You Don’t Need An Investment Strategy in Retirement: You Need An Income StrategySubmitted by Reby Advisors | Certified Financial Planners | Danbury, CT on May 31st, 2019
By Devone, McLeod, CFP®, May 31, 2019
In my last article, I wrote about The Wealth Accumulation Phase of retirement planning. I discussed the importance of systematic saving and tax planning, and how developing the right temperament, remaining disciplined, and being persistent in your quest to build wealth throughout your working career is absolutely critical to ensure that you really do retire a millionaire.
In order explain the next phase of retirement, The Distribution Phase, we’ll bring our old friend James back into the picture to illustrate how Distribution Phase strategies work – how you can make your money last through retirement even as you use your savings to pay for your lifestyle.
Retirees Need Predictable Streams of Income
No matter which way you choose to look at it, retirement is always going to be about creating income to live your lifestyle. You need to replace the steady paycheck you received during your working career with income from your assets.
Let’s take a look at James’ situation:
Forty years after his first paycheck, James finally retires! If he withdraws all of the money from his retirement account on that first day of retirement, going back to that $1.597 million figure that we mentioned in my last article, James would owe approximately $743,000 in Federal and State taxes (New Jersey).
“Wow,” would be an understatement.
So, why does this happen?
Because James’s 401k or IRA assets have never been taxed, that money counts as ordinary taxable income. He saved it pre-tax, and it grew without tax consequences. However, when it’s time to finally use that money as income, the distributions get taxed the same way that his W2 wages get taxed.
So, by withdrawing all of those funds at once, he’s announcing to the government that he just earned nearly $1.6 million! This would fling him into the highest tax bracket in no time at all and cause him to lose almost 50% of his assets in his first year of retirement.
Of course, James shouldn’t do that!
He should only withdraw what he needs to live his lifestyle. Just as he never received a massive lump sum of money during his working career – he lived off predictable paychecks received at predictable intervals of time – in retirement he’ll be using his assets to create an income stream to support his lifestyle.

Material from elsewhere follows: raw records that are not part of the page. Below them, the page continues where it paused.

-- ==== Sys2Proof/WellFormed.lean ====
section
/-! DEFINITION. When a command is well-formed: its opcode is in the table and every reserved field is zero
(spec/30_encoding.md R132, R134, R136 to R138). The check is the opcode table itself (spec/opcode_table.json: match and
mask of CMD, and the reserved bits of D that the row's format gives), written apart from the decoder, so that the two can be
held against each other. The operands of Instr have exactly the widths of their fields, so every term of Instr is the
reading of a well-formed command; what can be ill-formed is a command. -/

namespace Sys2Proof

/-- One row of the opcode table: the bits of CMD that `mask` fixes read `pattern`, and the bits of D in `reserved` read 0. -/
structure OpcodeRow where
  pattern  : BitVec 32
  mask     : BitVec 32
  reserved : BitVec 64
deriving DecidableEq, Repr

/-- The rows of the unit with opcode high nibble 0x0 (R135). -/
def OpcodeRow.control : List OpcodeRow := [
  ⟨0x00000000, 0xFFFFFFFF, 0xFFFFFFFFFFFFFFFF⟩,   -- NOP, format N
  ⟨0x00000001, 0xFFFFFFFF, 0xFFFFFFFFFFFFFFFF⟩,   -- RESET, format N
  ⟨0x00000002, 0x0000FFFF, 0xFFFFFFFFFFFFFFFF⟩,   -- REG_READ, format B
  ⟨0x00000003, 0x0000FFFF, 0⟩    -- REG_WRITE, format BD
  ]

/-- The rows of the unit with opcode high nibble 0x1 (R135). -/
def OpcodeRow.bitCode : List OpcodeRow := [
  ⟨0x00000010, 0xFFFFFFFF, 0xFFFFFFFFFFFFFFFF⟩,   -- BC_CLEAR, format N
  ⟨0x00000011, 0xFFFFFEFF, 0xFFFFFFFFFFFFFFFF⟩,   -- BC_PUSH, format A
  ⟨0x00000012, 0xFFFFFFFF, 0xFFFFFFFFFFFFFFFF⟩,   -- BC_POP, format N
  ⟨0x00000013, 0xFFFFFFFF, 0xFFFFFFFFFFFFFFFF⟩,   -- BC_SIZE, format N
  ⟨0x00000014, 0xFFFFFFFF, 0xFFFFFFFFFFFFFFFF⟩,   -- BC_ISEMPTY, format N
  ⟨0x00000015, 0xFFFFFFFF, 0xFFFFFFFFFFFFFFFF⟩,   -- BC_ISFULL, format N
  ⟨0x00000016, 0xFFFFFFFF, 0xFFFFFFFFFFFFFFFF⟩    -- BC_RENDER, format N
  ]

/-- The rows of the unit with opcode high nibble 0x2 (R135). -/
def OpcodeRow.priorityQueue : List OpcodeRow := [
  ⟨0x00000020, 0xFFFFFFFF, 0xFFFFFFFFFFFFFFFF⟩,   -- PQ_CLEAR, format N
  ⟨0x00000021, 0x0000FFFF, 0xFFFFFFFFFFFFFFFF⟩,   -- PQ_ENQ, format B
  ⟨0x00000022, 0xFFFFFFFF, 0xFFFFFFFFFFFFFFFF⟩,   -- PQ_DEQ, format N
  ⟨0x00000023, 0xFFFFFFFF, 0xFFFFFFFFFFFFFFFF⟩,   -- PQ_SIZE, format N
  ⟨0x00000024, 0xFFFFFFFF, 0xFFFFFFFFFFFFFFFF⟩,   -- PQ_ISEMPTY, format N
  ⟨0x00000025, 0xFFFFFFFF, 0xFFFFFFFFFFFFFFFF⟩    -- PQ_ISFULL, format N
  ]

/-- The rows of the unit with opcode high nibble 0x3 (R135). -/
def OpcodeRow.nodeStack : List OpcodeRow := [
  ⟨0x00000030, 0x0000FFFF, 0xFFFFFFFFFFFFFFFF⟩,   -- NS_INIT, format B
  ⟨0x00000031, 0x0000FFFF, 0xFFFFFFFFFFFFFFFF⟩,   -- NS_PUSH, format B
  ⟨0x00000032, 0xFFFFFFFF, 0xFFFFFFFFFFFFFFFF⟩,   -- NS_POP, format N
  ⟨0x00000033, 0xFFFFFFFF, 0xFFFFFFFFFFFFFFFF⟩    -- NS_SIZE, format N
  ]

/-- The rows of the unit with opcode high nibble 0x4 (R135). -/
def OpcodeRow.nodeArena : List OpcodeRow := [
  ⟨0x00000040, 0xFFFF00FF, 0⟩,   -- NODE_LEAF, format AD
  ⟨0x00000041, 0x0000FFFF, 0xFFFFFFFFFFFF0000⟩,   -- NODE_JOIN, format BD
  ⟨0x00000042, 0x000000FF, 0xFFFFFFFFFFFFFFFF⟩,   -- NODE_READ, format AB
  ⟨0x00000043, 0x0000FFFF, 0xFFFFFFFFFFFFFFFF⟩    -- RELEASE, format B
  ]

/-- The rows of the unit with opcode high nibble 0x5 (R135). -/
def OpcodeRow.histogram : List OpcodeRow := [
  ⟨0x00000050, 0xFFFFFFFF, 0xFFFFFFFFFFFFFFFF⟩,   -- HIST_CLEAR, format N
  ⟨0x00000051, 0xFFFF00FF, 0⟩,   -- HIST_SET, format AD
  ⟨0x00000052, 0xFFFF00FF, 0⟩,   -- HIST_ADD, format AD
  ⟨0x00000053, 0xFFFF00FF, 0xFFFFFFFFFFFFFFFF⟩    -- HIST_GET, format A
  ]

/-- The rows of the unit with opcode high nibble 0x6 (R135). -/
def OpcodeRow.treeAndCodes : List OpcodeRow := [
  ⟨0x00000060, 0xFFFFFFFF, 0xFFFFFFFFFFFFFFFF⟩,   -- BUILD, format N
  ⟨0x00000061, 0xFFFFFFFF, 0xFFFFFFFFFFFFFFFF⟩,   -- CODETABLE, format N
  ⟨0x00000062, 0xFFFFFFFF, 0xFFFFFFFFFFFFFFFF⟩,   -- SERIALIZE, format N
  ⟨0x00000063, 0xFFFFFFFF, 0xFFFFFFFFFFFFFFFF⟩,   -- DESERIALIZE, format N
  ⟨0x00000064, 0xFFFF00FF, 0xFFFFFFFFFFFFFFFF⟩,   -- CT_LEN, format A
  ⟨0x00000065, 0x000000FF, 0xFFFFFFFFFFFFFFFF⟩,   -- CT_BIT, format AB
  ⟨0x00000066, 0xFFFF00FF, 0xFFFFFFFFFFFFFFFF⟩    -- CT_LOADBC, format A
  ]

/-- The rows of the unit with opcode high nibble 0x7 (R135). -/
def OpcodeRow.bitstream : List OpcodeRow := [
  ⟨0x00000070, 0xFFFFFFFF, 0xFFFFFFFFFFFFFFFF⟩,   -- BS_RESET, format N
  ⟨0x00000071, 0x0000FFFF, 0xFFFFFFFFFFFFFFFF⟩,   -- SETBIT, format B
  ⟨0x00000072, 0x0000FFFF, 0xFFFFFFFFFFFFFFFF⟩,   -- CLRBIT, format B
  ⟨0x00000073, 0x0000FFFF, 0xFFFFFFFFFFFFFFFF⟩,   -- GETBIT, format B
  ⟨0x00000074, 0xFFFFFFFF, 0xFFFFFFFFFFFFFFFF⟩,   -- READBIT, format N
  ⟨0x00000075, 0xFFFF00FF, 0xFFFFFFFFFFFFFFFF⟩,   -- WRITECODE, format A
  ⟨0x00000076, 0xFFFFFFFF, 0xFFFFFFFFFFFFFFFF⟩,   -- WRITEBC, format N
  ⟨0x00000077, 0xFFFFFFFF, 0xFFFFFFFFFFFFFFFF⟩,   -- FLUSH, format N
  ⟨0x00000078, 0xFFFFFFFF, 0xFFFFFFFFFFFFFFFF⟩,   -- DECSYM, format N
  ⟨0x00000079, 0xFFFFFFFF, 0xFFFFFFFFFFFFFFFF⟩    -- DECODE, format N
  ]

/-- The rows of the unit with opcode high nibble 0x8 (R135). -/
def OpcodeRow.container : List OpcodeRow := [
  ⟨0x00000080, 0xFFFFFFFF, 0xFFFFFFFFFFFFFFFF⟩,   -- HDR_WRITE, format N
  ⟨0x00000081, 0xFFFFFFFF, 0xFFFFFFFFFFFFFFFF⟩    -- HDR_READ, format N
  ]

/-- The opcode table, all 48 rows in the table's order. -/
def OpcodeRow.all : List OpcodeRow :=
  OpcodeRow.control ++ OpcodeRow.bitCode ++ OpcodeRow.priorityQueue ++ OpcodeRow.nodeStack ++ OpcodeRow.nodeArena ++ OpcodeRow.histogram ++ OpcodeRow.treeAndCodes ++ OpcodeRow.bitstream ++ OpcodeRow.container

/-- The command fits the row: fixed bits as the row fixes them, reserved bits of D zero. -/
def OpcodeRow.accepts (r : OpcodeRow) (c : Command) : Bool :=
  c.cmd &&& r.mask == r.pattern && c.d &&& r.reserved == 0

/-- A command passes the dispatch checks of R136 after the error halt's: its opcode is in the table and its reserved fields
are zero. -/
def Command.wellFormed (c : Command) : Bool := OpcodeRow.all.any (·.accepts c)

end Sys2Proof
end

In order to remain financially independent through retirement, he needs that income to be just as predictable as it was when he worked for a living.
“You Can Be Young Without Money, But You Can’t Be Old Without It.”
This quote by Tennessee Williams hits the nail when it comes to the The Distribution Phase of your financial life. Because if you ever run out of money, you lose the ability to generate income and all you’re likely left with is Social Security or the prospect of returning to work.
How can James find the right balance between generating enough income to support his lifestyle and never running out?
Here are a few key principles:
4 Rules for the Distribution Phase
- Build an investment portfolio designed to continue to grow even as you take income from it. Otherwise, you’ll either slowly outlive your money or lose your ability to pay for your lifestyle due to rising prices and taxes.
- Know your “speed limit” and stick with it. Your speed limit is the amount of money you can withdraw from your portfolio each year without being at risk to run out. Being hyper-mindful of your spending is going to ensure that your funds last.
- Have a strategy to address sequence of returns risk, the danger that the market crashes within the first few years of your retirement. Hedge against the risk by having enough money in cash or low-risk investments so that you won’t have to sell your stocks at a loss just to live your lifestyle.
- Have discipline. Just as systematic savings is what helped James become a millionaire in the first place, his ability to stick with his investment strategy and spending budget is what will help him remain a millionaire through retirement.
If James can follow these rules, he will be in a much better position to generate the income required to enjoy his retirement. If not, all of his hard work and savings during The Accumulation Phase may be squandered.